/-- The spans still to be allocated so that positions up to `hi` have their places: each with whether it is the lead's, which a speculating
hand has beside its own (R230). -/
def State.needs (s : State) (n hi : Nat) : List (Nat × Bool) :=
  let x := s.hand n
  (x.spansTo hi).flatMap (fun i =>
    (if x.spans.contains i then [] else [(i, false)]) ++ (if s.is (SERVE.SPEC_STATE.ENABLED n) && !x.leadSpans.contains i then [(i, true)] else []))

/-- Pages that spans take. -/
def Hand.cost (x : Hand) (l : List (Nat × Bool)) : Nat := (l.map (fun p => spanPages (if p.2 then x.leadLayers else x.layers))).sum

/-- Spans given to a hand one by one. -/
def giveSpans (n : Nat) : List (Nat × Bool) → State → Option State
  | [], s => some s
  | (i, lead) :: r, s =>
    let x := s.hand n
    match (if lead then s.allocSpan n 4 x.leadVa x.leadLayers i else s.allocSpan n 3 x.cacheVa x.layers i) with
    | none => none
    | some t =>
      let y := t.hand n
      giveSpans n r (t.setHand n (if lead then { y with leadSpans := y.leadSpans ++ [i] } else { y with spans := y.spans ++ [i] }))

/-- What becomes of a hand's need: met; short of pages, by how many with the reserve; or refused with a DETAIL. -/
inductive Room where
  | ok (s : State)
  | short (pages : Nat)
  | refuse (detail : Nat)

/-- The spans for positions up to `hi` of a hand of a class (R196, R198). -/
def State.roomFor (s : State) (cls n hi : Nat) : Room :=
  let x := s.hand n
  let need := s.needs n hi
  let pages := x.cost need
  if need.any (fun p => decide (x.allow ≤ p.1)) then .refuse 0x0802
  else if need.isEmpty then .ok s
  else if s.poolHas cls pages then
    match giveSpans n need s with
    | some t => .ok ((t.wr (SERVE.HAND_STATE.SPANS n) (t.hand n).spans.length).serveRegs)
    | none => .refuse 0x0801
  else .short (pages + s.keepFor cls)

/-! Reclaim and eviction (R197, R241). -/

/-- The oldest LAST_MATCH among an entry's records; 0 where no record names it. -/
def Entry.lastMatch (x : Entry) : Nat := (x.times.map Prod.snd).foldl min ((x.times.map Prod.snd).headD 0)

/-- The unreferenced entry whose last match is oldest. -/
def State.oldestEntry (s : State) : Option Nat :=
  ((s.entries.filter (fun e => e.2.live && s.entryRefs e.1 == 0)).foldl (fun (b : Option (Nat × Entry)) e =>
    match b with | none => some e | some x => if e.2.lastMatch < x.2.lastMatch then some e else some x) none).map Prod.fst

/-- Unreferenced entries freed until so many pages are free. -/
def reclaim (want : Nat) : Nat → State → State
  | 0, s => s
  | fuel + 1, s =>
    if want ≤ s.poolRoom then s
    else match s.oldestEntry with
      | none => s
      | some e => reclaim want fuel ((s.entryFree e).bump SERVE.PREFIX_EVENTS.RECLAIMED 1)

/-- The host that owns a context, while it has one that is ATTACHED. -/
def State.ownerHost (s : State) (c : Nat) : Option Nat :=
  if s.rd (SCHED.CTX_STATE.LIFE c) = 1 ∧ s.attached (s.rd (SCHED.CTX_STATE.OWNER c)) then some (s.rd (SCHED.CTX_STATE.OWNER c)) else none

/-- The hands that may be evicted: wholly in HBM, not named in the step, slots for every page in the owner's area (R197). One in a step
that runs is among them: its eviction waits for that step to complete (Table 8-4). -/
def State.candidates (s : State) (busy : List Nat) : List Nat :=
  handNos.filter (fun n => (s.handState n == 1 || (s.handState n == 2 && !(s.hand n).evict)) && !busy.contains n && !((s.hand n).pages n).isEmpty &&
    (match s.ownerHost (s.handCtx n) with | some h => decide (((s.hand n).pages n).length ≤ (s.slotsFree h false).length) | none => false))

/-- The victim: plain before trump, the oldest last step, the lower number (R197). -/
def State.victim (s : State) (busy : List Nat) : Option Nat :=
  (s.candidates busy).foldl (fun (b : Option Nat) n =>
    match b with
    | none => some n
    | some m =>
      let cn := s.rd (SERVE.HAND_STATE.CLASS n)
      let cm := s.rd (SERVE.HAND_STATE.CLASS m)
      if cm < cn ∨ (cm = cn ∧ (s.hand n).lastStep < (s.hand m).lastStep) then some n else some m) none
= = = = =
#### [EXERCISE DIRECTIONS]
Copy the records above exactly, beginning at the line that contains "none => none" and stopping after the line that contains "inductive Room where".

#### [EXERCISE RESPONSE]
    | none => none
    | some t =>
      let y := t.hand n
      giveSpans n r (t.setHand n (if lead then { y with leadSpans := y.leadSpans ++ [i] } else { y with spans := y.spans ++ [i] }))

/-- What becomes of a hand's need: met; short of pages, by how many with the reserve; or refused with a DETAIL. -/
inductive Room where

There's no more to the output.